4 страница20 июня 2025, 20:55

глава 4

Дверь открылась с тихим щелчком, таким знакомым, таким домашним. Но то, что хлынуло навстречу, было не просто теплом. Это был удушающий уют. Густой, обволакивающий, как саван из любимого пледа. Воздух был насыщен до головокружения – сладкой ванилью свежей выпечки, медовым ароматом плюшек, и, сильнее всего, им. Этим нежным, успокаивающим, родным запахом спелой груши и теплого молока. Запахом Феликса. Запахом дома. Запахом того, что он предал.

— Привет, любимый! — Голос долетел из гостиной, нежный, чуть хрипловатый от вечерней расслабленности, как мурлыканье довольного кота.

Хёнджин замер в прихожей, будто врезался в невидимую стену. Куртка выскользнула из ослабевших пальцев, шумно шлепнувшись на пол. Любимый. Слово ударило в солнечное сплетение, выбив остатки воздуха. Оно обожгло сильнее пощечины. Он не просто не заслуживал его – он осквернял его одним своим присутствием. Он опоздал. Снова. Не из-за измены сегодня, студия реально горела в прямом смысле (небольшое ЧП с проводкой), но какая разница? Каждая минута вне этих стен теперь была для него обвинением. Каждое опоздание – эхом той роковой ночи.

Он сделал шаг, потом другой, ноги были ватными. Прошел в гостиную, чувствуя, как сладкий воздух превращается в тягучий сироп в его легких. Феликс лежал на диване, укутанный в их старый, потертый до дыр плед – реликвию их первой зимы. На столике рядом дымилась кружка какао, распространяя шоколадное облачко. В руках он держал книгу, но отложил ее, увидев Хёнджина. И тогда... тогда в его глазах вспыхнуло солнце. Теплое, живое, полное безмятежного счастья и... доверия. Его губы растянулись в мягкой, довольной улыбке, от которой на щеках появились милые ямочки. Он выглядел воплощением домашнего покоя. Расслабленным. Умиротворенным. Совершенно беззащитным. Как котенок, греющий пузо у камина, не ведающий о метели за окном.

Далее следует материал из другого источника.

-- ==== Sys2Proof/Machine/Reports.lean ====
section
/-! DEFINITION. Reports: their bytes (R175), their keys and the Report Queue (R182). -/

namespace Sys2Proof.Machine

/-! ## Fields (R175) -/

/-- A flag or mark: one byte. -/
def flagByte (b : Bool) : List Byte := [if b then 1 else 0]

/-- A value from a named set: one byte, numbered from 0 in the order its rule lists the set, which is the
order of the constructors of its type. -/
def setByte (index : Nat) : List Byte := [BitVec.ofNat 8 index]

/-- A value from a named set that may be absent. -/
def setByteOpt : Option Nat → List Byte
  | some i => setByte i
  | none => [0xFF]

/-- A number: two bytes; above 65535 they are a free value (log entry 7). -/
def number (n : Nat) : List Byte :=
  if n ≤ 65535 then le16 n else le16 (Config.wideNumber n).toNat

/-- A number that may be absent. -/
def numberOpt : Option Nat → List Byte
  | some n => number n
  | none => [0xFF, 0xFF]

/-- A bit length or position: four bytes. -/
def position (n : Nat) : List Byte := le32 n

/-- A set of wake causes: one flag byte each in R148's order (log entry 8). -/
def causeSet (causes : List WakeCause) : List Byte :=
  [WakeCause.stream, .wake, .docIn, .cover, .error, .line].flatMap fun c =>
    flagByte (causes.contains c)

/-! ## Codes -/

/-- Kind byte of an order (R175); 00h for MALFORMED (R182). -/
def OrderKind.code : OrderKind → Nat
  | .setup => 1 | .tableLoad => 2 | .tableDrop => 3 | .pageDrop => 4 | .routeStart => 5
  | .routeHalt => 6 | .data => 7 | .move => 8 | .cut => 9 | .level => 10 | .query => 11
  | .mark => 12 | .clear => 13 | .imageEnd => 14 | .malformed => 0

/-- The order kind a kind byte stands for; RESYNC is never refused and has none (R177). -/
def OrderKind.ofByte (b : Byte) : Option OrderKind :=
  [OrderKind.setup, .tableLoad, .tableDrop, .pageDrop, .routeStart, .routeHalt, .data, .move, .cut,
    .level, .query, .mark, .clear, .imageEnd].find? fun k => k.code == b.toNat

def MotorSubject.ofMotor : MotorName → MotorSubject
  | .pf => .pf
  | .sf => .sf

/-- Kind byte of a report (R175). -/
def Report.kindCode : Report → Nat
  | .refused .. => 0x81
  | .routeArmed _ | .routeRunning _ | .routeStalled _ | .routeHalting _ | .pageDone .. | .ended ..
  | .overrun .. | .underrun .. | .badLines .. => 0x82
  | .pageOpened _ | .pageClosed .. | .pageDamaged _ | .pageDropping _ | .pageFreed _ => 0x83
  | .poolLow | .poolOut | .poolOk | .poolStranded | .poolRebuilding | .poolRebuilt _
  | .poolCleared _ => 0x84
  | .memory _ => 0x85
  | .stretch .. | .moved .. | .skip .. | .cutDone | .cutTimeout _ | .cutStopped _ => 0x86
  | .levelRun .. | .levelRetain => 0x87
  | .sensor .. => 0x88
  | .boot .. => 0x89
  | .tableReady .. | .tableCheck .. | .tableForm .. => 0x8A
  | .answer _ => 0x8B
  | .mark _ => 0x8C

/-- Subject byte of a report (R182). -/
def Report.subject : Report → Nat
  | .refused k _ _ => k.code
  | .routeArmed r | .routeRunning r | .routeStalled r | .routeHalting r | .pageDone r _ _
  | .ended r _ _ _ _ _ _ _ | .overrun r _ | .underrun r _ | .badLines r _ _ => r.val
  | .pageOpened p | .pageClosed p _ | .pageDamaged p | .pageDropping p | .pageFreed p => p.val
  | .stretch .. => 0
  | .moved m _ _ => (MotorSubject.ofMotor m).ctorIdx
  | .skip .. => 1
  | .cutDone | .cutTimeout _ | .cutStopped _ => 2
  | .sensor x _ => x.ctorIdx
  | _ => 0

/-- Event code of a report, from 1 in the order R182 lists the events, or R177 the causes. -/
def Report.event : Report → Nat
  | .refused _ c _ => c.ctorIdx + 1
  | .routeArmed _ => 1 | .routeRunning _ => 2 | .routeStalled _ => 3 | .routeHalting _ => 4
  | .pageDone .. => 5 | .ended .. => 6 | .overrun .. => 7 | .underrun .. => 8 | .badLines .. => 9
  | .pageOpened _ => 1 | .pageClosed .. => 2 | .pageDamaged _ => 3 | .pageDropping _ => 4
  | .pageFreed _ => 5
  | .poolLow => 1 | .poolOut => 2 | .poolOk => 3 | .poolStranded => 4 | .poolRebuilding => 5
  | .poolRebuilt _ => 6 | .poolCleared _ => 7
  | .memory _ => 1
  | .stretch .. => 1 | .moved .. => 2 | .skip .. => 3 | .cutDone => 4 | .cutTimeout _ => 5
  | .cutStopped _ => 6
  | .levelRun .. => 1 | .levelRetain => 2
  | .sensor .. => 1
  | .boot .. => 1
  | .tableReady .. => 1 | .tableCheck .. => 2 | .tableForm .. => 3
  | .answer _ | .mark _ => 0

/-- The five fields of a log record (R31). -/
def LogRecord.fields (x : LogRecord) : List Byte :=
  setByte x.cls.ctorIdx ++ number x.block ++ number x.offset ++ number x.syndrome
    ++ setByte x.client.ctorIdx

/-- The fields of an event report, in the order of the rule that raises it (R175). -/
def Report.fields : Report → List Byte
  | .refused _ _ fields => fields
  | .pageDone _ page lines => numberOpt (page.map Fin.val) ++ number lines
  | .ended _ kind outcome cause unterminated page lines bad =>
    setByteOpt (kind.map RouteKind.ctorIdx) ++ setByte outcome.ctorIdx
      ++ setByteOpt (cause.map Cause.ctorIdx) ++ flagByte unterminated
      ++ numberOpt (page.map Fin.val) ++ number lines ++ number bad
  | .overrun _ n => number n
  | .underrun _ n => number n
  | .badLines _ bad consecutive => number bad ++ number consecutive
  | .pageClosed _ truncated => flagByte truncated
  | .poolRebuilt free => number free
  | .poolCleared free => number free
  | .memory record => record.fields
  | .stretch slot index burn => number slot.val ++ number index ++ number burn
  | .moved _ steps cutShort => number steps ++ flagByte cutShort
  | .skip slot skipped => number slot.val ++ number skipped
  | .cutTimeout slot => numberOpt (slot.map Fin.val)
  | .cutStopped state => setByte state.ctorIdx
  | .levelRun first causes abandoned =>
    setByteOpt (first.map WakeCause.ctorIdx) ++ causeSet causes ++ flagByte abandoned
  | .sensor _ level => flagByte level
  | .boot warm reason rom kept discarded free ready =>
    setByte warm.toNat ++ setByteOpt (reason.map ColdReason.ctorIdx) ++ setByte rom.ctorIdx
      ++ number kept ++ number discarded ++ number free ++ number ready
  | .tableReady slot kind sum => number slot.val ++ setByte kind.ctorIdx ++ number sum
  | .tableCheck slot kind sum => number slot.val ++ setByte kind.ctorIdx ++ number sum
  | .tableForm slot kind sum test =>
    number slot.val ++ setByte kind.ctorIdx ++ number sum ++ number test
  | _ => []

/-- The body of a report's record (R175). -/
def Report.body (x : Report) (count : Nat) : List Byte :=
  match x with
  | .answer body => body
  | .mark value => le16 value.toNat
  | _ => setByte x.subject ++ setByte x.event ++ setByte count ++ x.fields

/-- A record: kind, length of the body, body (R175). -/
def recordBytes (kind : Nat) (length : Nat) (body : List Byte) : List Byte :=
  BitVec.ofNat 8 kind :: le16 length ++ body

/-- The record of a queue entry. -/
def QueueEntry.record (e : QueueEntry) : List Byte :=
  let body := e.report.body e.count
  recordBytes e.report.kindCode body.length body

/-! ## The Report Queue (R182) -/

/-- The key a report coalesces on; TABLE reports share that of REFUSED TABLE LOAD; ANSWER and MARK have
none. -/
def Report.key (x : Report) : Option (Nat × Nat) :=
  match x with
  | .answer _ | .mark _ => none
  | .tableReady .. | .tableCheck .. | .tableForm .. => some (0x81, OrderKind.tableLoad.code)
  | _ => some (x.kindCode, x.subject)

/-- A report merges with the entry of its key, keeping the entry's place, or joins the back.  A merged
entry stays withheld only if both were (R152). -/
def enqueue (x : Report) (withheld : Bool) : List QueueEntry → List QueueEntry
  | [] => [{ report := x, count := 1, withheld := withheld }]
  | e :: rest =>
    if x.key.isSome && e.report.key == x.key then
      { report := x, count := min (e.count + 1) 255, withheld := e.withheld && withheld } :: rest
    else e :: enqueue x withheld rest

/-- Error reports (R152). -/
def Report.isError : Report → Bool
  | .overrun .. | .badLines .. | .poolOut => true
  | .ended _ _ _ cause _ _ _ _ =>
    cause == some .carrier || cause == some .poolOut || cause == some .noPage
  | _ => false

/-- Reception reports (R152): ROUTE reports of the LINE-RECEIVE route's slot, PAGE reports OPENED and CLOSED, POOL LOW
and OK.  That the other PAGE reports are none of the pages that route opens and closes is a DESIGN CHOICE (log entry
69). -/
def State.isReception (s : State) (x : Report) : Bool :=
  match x with
  | .routeArmed r | .routeRunning r | .routeStalled r | .routeHalting r | .pageDone r _ _
  | .ended r _ _ _ _ _ _ _ | .overrun r _ | .underrun r _ | .badLines r _ _ =>
    (s.route r).isKind .lineReceive
  | .pageOpened _ | .pageClosed .. | .poolLow | .poolOk => true
  | _ => false

/-- The levels at which a report may be withheld (R152). -/
def State.dozing (s : State) : Bool :=
  s.power.level == some .enteringDoze || s.power.level == some .doze || s.power.level == some .dozeRx

/-- Puts a report into the queue with the withheld mark given. -/
def State.putReport (s : State) (x : Report) (withheld : Bool) : State :=
  { s with reports := enqueue x withheld s.reports }

/-- ATTN (R184). -/
def State.attn (s : State) : Bool :=
  s.reports.any (fun e => !e.withheld)
    && (s.boot.state == .ready) && s.power.level != some .retain

end Sys2Proof.Machine
end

— Устал? — Феликс потянулся с кошачьей грацией, плед сполз, обнажив хрупкую ключицу и тонкую линию плеча. — Я оставила тебе ужин в духовке. Суп твой любимый, лесной, с белыми грибочками. И... — он лукаво подмигнул, — плюшки с корицей. Только что остывают.

Хёнджин подошел к дивану, чувствуя, как по спине ползут ледяные мурашки стыда, а в горле стоит ком, грозящий вот-вот вырваться наружу. Он опустился на самый краешек, как на раскаленную плиту, не смея коснуться пледом, не смея вдохнуть полной грудью этот предательски родной запах. Но Феликс... Феликс не сомневался. Ни на секунду. Он сразу придвинулся, теплый бок прижался к Хёнджину, руки обвили его талию с привычной нежностью и силой. Щека уткнулась в спину, прямо между лопаток. Тепло его дыхания просочилось сквозь тонкую ткань рубашки, жгло кожу, как раскаленное железо.

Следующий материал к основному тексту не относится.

-- ==== Sys2Proof/Machine/Pool.lean ====
section
/-! DEFINITION. Pages and the Block Pool: availability, allocation, opening, closing, freeing, stranding and the
rebuild (chapter 1). -/

namespace Sys2Proof.Machine

/-! ## Availability (R15 to R17) -/

/-- Unreserved availability (R15). -/
def State.available (s : State) : Nat := s.pool.freeCount + s.pool.spare.length - s.remainders

/-- A route goes to a state and queues the report of it (R61). -/
def State.routeTo (s : State) (r : RouteNo) (x : RouteState) : State :=
  let t := s.setRoute r { s.route r with state := x }
  match x with
  | .armed => t.queueReport (.routeArmed r)
  | .running => t.queueReport (.routeRunning r)
  | .stalled => t.queueReport (.routeStalled r)
  | .halting => t.queueReport (.routeHalting r)
  | .idle => t

/-- A starved writer asks again, and its route returns from STALLED to RUNNING (R16, R67). -/
def State.unstarve (s : State) (slot : Option RouteNo) (starved : Bool) : State :=
  match slot with
  | some r => if starved && (s.route r).state == .stalled then s.routeTo r .running else s
  | none => s

/-- What follows a change of availability from `before` (R16, R17).  LOW is queued where the alert was NONE
alone (DESIGN CHOICE, log entry 41).  Where a SETUP has moved the low mark past the availability, a fall that begins
already below a raised mark gives no LOW, and a rise that begins already above a lowered one gives OK (DESIGN CHOICE,
log entry 77). -/
def State.availChange (s : State) (before : Nat) : State :=
  let now := s.available
  let s :=
    if now < before ∧ s.setup.lowMark ≤ before ∧ now < s.setup.lowMark ∧ s.pool.alert = .none then
      { s with pool := { s.pool with alert := .low } }.queueReport .poolLow
    else if before < now ∧ s.setup.lowMark < now ∧ s.pool.alert ≠ .none then
      { s with pool := { s.pool with alert := .none } }.queueReport .poolOk
    else s
  if before = 0 ∧ 0 < now then
    let s := s.unstarve s.coder.slot s.coder.writer.starved
    let s := s.unstarve s.hostIn.slot s.hostIn.writer.starved
    { s with
      coder := { s.coder with writer := { s.coder.writer with starved := false } }
      hostIn := { s.hostIn with writer := { s.hostIn.writer with starved := false } } }
  else s

/-! ## Allocation (R14) -/

/-- The answer to a writer that asks for a block. -/
inductive Ask where
  | give | wait | cannot
deriving DecidableEq, Repr

/-- The table of R14. -/
def State.askBlock (s : State) (r : RouteNo) : Ask :=
  if s.pool.state ≠ .inService then .wait
  else if 0 < (s.route r).remainder ∨ 0 < s.available then
    if s.pool.spare.isEmpty then .wait else .give
  else .cannot

/-- The oldest spare block is taken for a route, against its remainder (R14, R15). -/
def State.takeSpare (s : State) (r : RouteNo) : State :=
  { s with pool := { s.pool with spare := s.pool.spare.tail } }.setRoute r
    { s.route r with remainder := (s.route r).remainder - 1 }

/-- A writer's page takes the oldest spare block (R4, R12, R14). -/
def State.extendPage (s : State) (r : RouteNo) (p : PageNo) : State :=
  let before := s.available
  let b := s.pool.spare.headD 0
  let e := s.page p
  let s := s.takeSpare r
  let s := (s.queueLink e.tail (BitVec.ofNat 16 b)).queueLink b (BitVec.ofNat 16 Config.endWord)
  let s := (s.setPage p { e with tail := b, blockCount := e.blockCount + 1 }).queueImage p
  s.availChange before

/-- Opening a page (R3): the entry `p` with the oldest spare block, for the route's writer. -/
def State.openEntry (s : State) (r : RouteNo) (p : PageNo) (origin : Origin) : State :=
  let before := s.available
  let b := s.pool.spare.headD 0
  let x := s.route r
  let code := match x.code with
    | some t => t.val
    | none => x.namedCode
  let s := s.takeSpare r
  let s := s.setPage p
    { PageEntry.freeEntry with
      state := .opened, origin := origin, pitch := x.pitch, codeSlot := code, head := b, tail := b
      blockCount := 1, lineCount := if origin = .host then none else some 0, owner := some r }
  let s := (s.queueLink b (BitVec.ofNat 16 Config.endWord)).queueImage p
  let s := s.setRoute r { s.route r with page := some p, lastCounts := none }
  (s.queueReport (.pageOpened p)).availChange before

/-! ## Closing (R5, R6) -/

/-- The route's OPEN page closes (R5, R6). -/
def State.closePage (s : State) (r : RouteNo) (p : PageNo) (c : PageClose) : State :=
  let e := s.page p
  let s := s.setPage p
    { e with
      state := .closed, bitLength := c.bitLength, lineCount := c.lineCount, badLines := c.badLines
      truncated := e.truncated || c.truncated, owner := none }
  let s := s.queueImage p
  let s := s.setRoute r { s.route r with page := none, lastPage := some p }
  s.queueReport (.pageClosed p c.truncated)

/-! ## DAMAGED (R7) -/

/-- The flag is set, with its image write and report. -/
def State.setDamaged (s : State) (p : PageNo) : State :=
  ((s.setPage p { s.page p with damaged := true }).queueImage p).queueReport (.pageDamaged p)

/-- A page is to be flagged DAMAGED by an event of a route, or of a route that has ended (R7); without a place
for the image write the flag waits (R21). -/
def State.flagDamaged (s : State) (p : PageNo) (r : Option RouteNo) : State :=
  let e := s.page p
  if (e.state = .closed ∨ e.state = .dropping) ∧ e.damaged = false ∧ (p, r) ∉ s.pool.damage then
    if s.imageNeed p ≤ s.dirPlaces then s.setDamaged p
    else { s with pool := { s.pool with damage := s.pool.damage ++ [(p, r)] } }
  else s

/-- No flag of a page waits any longer. -/
def State.clearDamage (s : State) (p : PageNo) : State :=
  { s with pool := { s.pool with damage := s.pool.damage.filter fun x => x.1 != p } }

/-- A waiting DAMAGED flag is set where its place is free (R21). -/
def State.damageTurn (s : State) (x : PageNo × Option RouteNo) : State :=
  if x ∈ s.pool.damage ∧ s.imageNeed x.1 ≤ s.dirPlaces then (s.clearDamage x.1).flagDamaged x.1 x.2
  else s

/-- Waiting DAMAGED flags are set as places come free, oldest first (R21). -/
def State.damagePass (s : State) : State := s.pool.damage.foldl State.damageTurn s

/-! ## Freeing (R11, R12, R20) -/

/-- A link map write is needed to splice a chain (R12). -/
def State.spliceNeed (s : State) : Nat :=
  if s.pool.state = .inService ∧ 0 < s.pool.freeCount then 1 else 0

/-- Places a freeing needs (R11). -/
def State.freeNeed (s : State) (p : PageNo) : Nat := s.spliceNeed + s.imageNeed p

/-- The chain has been walked by the rebuild, or is being walked (R20). -/
def Rebuild.walked (b : Rebuild) (p : PageNo) : Bool :=
  match b.at_ with
  | .entry k => decide (p.val < k)
  | .walking k _ _ => decide (p.val ≤ k)
  | .sweeping .. => true

/-- A chain joins the free list (R12), or the stranded count while REBUILDING (R20). -/
def State.splice (s : State) (p : PageNo) (c : Chain) : State :=
  if s.pool.state ≠ .inService then
    let rebuild := s.pool.rebuild.map fun b =>
      if b.walked p then Rebuild.mk b.at_ b.marks (b.joined ++ [c]) else b
    { s with pool := { s.pool with stranded := s.pool.stranded + c.count, rebuild := rebuild } }
  else
    let s := match s.pool.freeTail with
      | some t => if 0 < s.spliceNeed then s.queueLink t (BitVec.ofNat 16 c.head) else s
      | none => s
    { s with pool :=
      { s.pool with
        freeHead := s.pool.freeHead <|> some c.head, freeTail := some c.tail
        freeCount := s.pool.freeCount + c.count } }

/-- A burst in progress reads the page no longer: it has been freed. -/
def Burst.forget (p : PageNo) (b : Burst) : Burst :=
  { b with page := if b.page = some p then none else b.page }

/-- A page is freed (R11). -/
def State.freePage (s : State) (p : PageNo) : State :=
  let before := s.available
  let e := s.page p
  let s := (s.splice p { head := e.head, tail := e.tail, count := e.blockCount }).clearDamage p
  let s := { s with store := { s.store with burst := s.store.burst.map (Burst.forget p) } }
  let s := (s.setPage p PageEntry.freeEntry).queueImage p
  (s.queueReport (.pageFreed p)).availChange before

/-- A page with readers is dropped (R9, R10). -/
def State.dropPage (s : State) (p : PageNo) : State :=
  ((s.setPage p { s.page p with state := .dropping }).queueImage p).queueReport (.pageDropping p)

/-! ## Stranding and refills (R13, R18) -/

/-- The remainders clamped in slot order to `total` (R18). -/
def clampRemainders (total : Nat) : List Route → List Route
  | [] => []
  | x :: xs =>
    let y := { x with remainder := min x.remainder total }
    y :: clampRemainders (total - y.remainder) xs

/-- The free list is stranded (R18). -/
def State.strand (s : State) : State :=
  let before := s.available
  let s := { s with pool :=
    { s.pool with
      stranded := s.pool.stranded + s.pool.freeCount, freeCount := 0, freeHead := none
      freeTail := none } }
  let clamped := clampRemainders s.pool.spare.length s.routes.toList
  let s := { s with routes := s.routes.mapIdx fun i x => clamped.getD i x }
  (s.queueReport .poolStranded).availChange before

/-- A refill's link word arrives, readable or not (R13). -/
def State.refill (s : State) (link : Option Word) : State :=
  let left := s.pool.freeCount - 1
  let good := match link with
    | some w => left = 0 || s.isData w.toNat
    | none => false
  if good then
    let next := if left = 0 then none else link.map BitVec.toNat
    { s with pool :=
      { s.pool with
        spare := s.pool.spare ++ s.pool.freeHead.toList, freeCount := left, freeHead := next
        freeTail := if left = 0 then none else s.pool.freeTail } }
  else s.strand

/-- Refills whose link word waits in the directory write queue, done without a read (R13). -/
def State.refillPass : Nat → State → State
  | 0, s => s
  | n + 1, s =>
    match s.pool.freeHead with
    | some h =>
      match s.waitingLink h with
      | some w => if s.refilling then State.refillPass n (s.refill (some w)) else s
      | none => s
    | none => s

/-! ## The rebuild (R19, R20) -/

def State.setRebuild (s : State) (b : Rebuild) : State :=
  { s with pool := { s.pool with rebuild := some b } }

/-- CLEAR POOL accepted (R19).  A LOW that R17 gives for the fall of availability follows REBUILDING (DEDUCED, log
entry 78). -/
def State.startRebuild (s : State) : State :=
  let before := s.available
  let p := s.pool
  let s := { s with pool :=
    { p with
      state := .rebuilding, stranded := p.stranded + p.freeCount + p.spare.length, freeCount := 0
      freeHead := none, freeTail := none, spare := []
      rebuild := some { at_ := .entry 0, marks := [], joined := [] } } }
  (s.queueReport .poolRebuilding).availChange before

/-- The rebuild is abandoned (R20). -/
def State.abandonRebuild (s : State) : State :=
  let before := s.available
  let s := { s with pool := { s.pool with state := .inService, rebuild := none } }
  (s.queueReport .poolStranded).availChange before

/-- The rebuild ends with its new free list (R19). -/
def State.endRebuild (s : State) (first last : Option Nat) (count : Nat) : State :=
  let before := s.available
  let s := { s with pool :=
    { s.pool with
      state := .inService, rebuild := none, stranded := 0, freeHead := first, freeTail := last
      freeCount := count } }
  (s.queueReport (.poolRebuilt count)).availChange before

/-- The walk of entry `p` reaches a block with `left` blocks from it on (R19, R20). -/
def State.walkTo (s : State) (b : Rebuild) (p block left : Nat) : State :=
  if b.marks.contains block then s.abandonRebuild
  else
    s.setRebuild
      { b with
        marks := b.marks ++ [block]
        at_ := if left ≤ 1 then .entry (p + 1) else .walking p block left }

/-- The link word of a walk arrives (R19, R20); in power-fail entry the rebuild stands still (R155). -/
def State.walkLink (s : State) (link : Option Word) : State :=
  match s.pool.rebuild with
  | some b =>
    if s.retaining then s else
    match b.at_, link with
    | .walking p _ left, some w =>
      if s.isData w.toNat then s.walkTo b p w.toNat (left - 1) else s.abandonRebuild
    | .walking .., none => s.abandonRebuild
    | _, _ => s
  | none => s

/-- One move of the rebuild that needs no read: none where it must wait, and in power-fail entry, where the
pool stays REBUILDING until the reset (R155). -/
def State.rebuildMove (s : State) (b : Rebuild) : Option State :=
  if s.retaining then none else
  match b.at_ with
  | .entry k =>
    match asFin 32 k with
    | some p =>
      let e := s.page p
      if e.state = .free then some (s.setRebuild { b with at_ := .entry (k + 1) })
      else some (s.walkTo b k e.head e.blockCount)
    | none => some (s.setRebuild { b with at_ := .sweeping Config.systemBlocks none none 0 })
  | .walking _ block _ => (s.waitingLink block).map fun w => s.walkLink (some w)
  | .sweeping next first last count =>
    match nextFree b.marks s.store.geometry next with
    | some n =>
      let b' : Rebuild := { b with at_ := .sweeping (n + 1) (first <|> some n) (some n) (count + 1) }
      match last with
      | none => some (s.setRebuild b')
      | some l =>
        if 0 < s.dirPlaces then some ((s.queueLink l (BitVec.ofNat 16 n)).setRebuild b') else none
    | none =>
      if next ≤ s.store.geometry then
        let b' : Rebuild := { b with at_ := .sweeping (s.store.geometry + 1) first last count }
        match last with
        | none => some (s.setRebuild b')
        | some l =>
          if 0 < s.dirPlaces then
            some ((s.queueLink l (BitVec.ofNat 16 Config.endWord)).setRebuild b')
          else none
      else
        match b.joined with
        | [] => some (s.endRebuild first last count)
        | c :: cs =>
          let b' : Rebuild :=
            { b with
              joined := cs
              at_ := .sweeping next (first <|> some c.head) (some c.tail) (count + c.count) }
          match last with
          | none => some (s.setRebuild b')
          | some l =>
            if 0 < s.dirPlaces then some ((s.queueLink l (BitVec.ofNat 16 c.head)).setRebuild b')
            else none

/-- The rebuild goes on until it waits for a read or for a place (R19). -/
def State.rebuildPass : Nat → State → State
  | 0, s => s
  | n + 1, s =>
    match s.pool.rebuild with
    | some b =>
      match s.rebuildMove b with
      | some t => State.rebuildPass n t
      | none => s
    | none => s

end Sys2Proof.Machine
end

— Спасибо, малыш, — прошептал Хёнджин, и голос его предательски сорвался, став хриплым, чужим. Прикосновение, которое раньше было спасением, теперь было пыткой на дыбе. Оно было таким ослепительно чистым. Таким слепым, всепоглощающим довериемА он... он был ходячей грязью. Его душа была вымарана до черноты той ночью, а сегодняшнее невинное опоздание лишь подчеркивало фальшь его существования. Феликс нежно провел ладонью по его спине через рубашку, легкое, успокаивающее движение, которое раньше растворяло любую усталость.

— Все хорошо? — спросил он тихо, его губы коснулись лопатки Хёнджина в легком, воздушном поцелуе. — Ты сегодня... весь какой-то сжатый. Каменный. Опять эти твои музыканты довели? — Забота в его голосе была искренней, глубокой. Участие – безграничным.

Этот вопрос, этот тон, эта абсолютная, слепая вера стали последней соломинкой. Терпение Хёнджина, истончившееся до паутинки, порвалось с оглушительным треском. Вина, копившаяся днями, гноившаяся, как невскрытый нарыв, прорвалась наружу с разрушительной силой вулкана. Он больше не мог дышать этим воздухом, пропитанным ложью его молчания. Не мог выносить эти ангельские прикосновения, зная, какое чудовище скрывается под его кожей. Не мог смотреть в эти ясные, любящие глаза, отражающие лишь его собственное гнусное предательство. Он задыхался в этом фальшивом раю.

Он резко, почти грубо, вскочил, отшатнувшись от объятий, как от удара током. Плед с гулким шлепком упал на пол. Феликс вздрогнул, ахнув от неожиданности. Его глаза, еще секунду назад сиявшие теплом, широко распахнулись, наполнившись чистой, неподдельной тревогой. Улыбка растаяла, как дым.

— Феликс... — начал Хёнджин. Голос был чужим, скрипучим, как несмазанная дверь в заброшенном доме. Он повернулся к нему, но не смог поднять взгляд выше уровня его груди. Смотреть в глаза было равносильно взгляду на солнце – ослепляло и жгло. — Я... Мне нужно... сказать тебе кое-что. — Он сглотнул, чувствуя, как горло сжимается в тисках.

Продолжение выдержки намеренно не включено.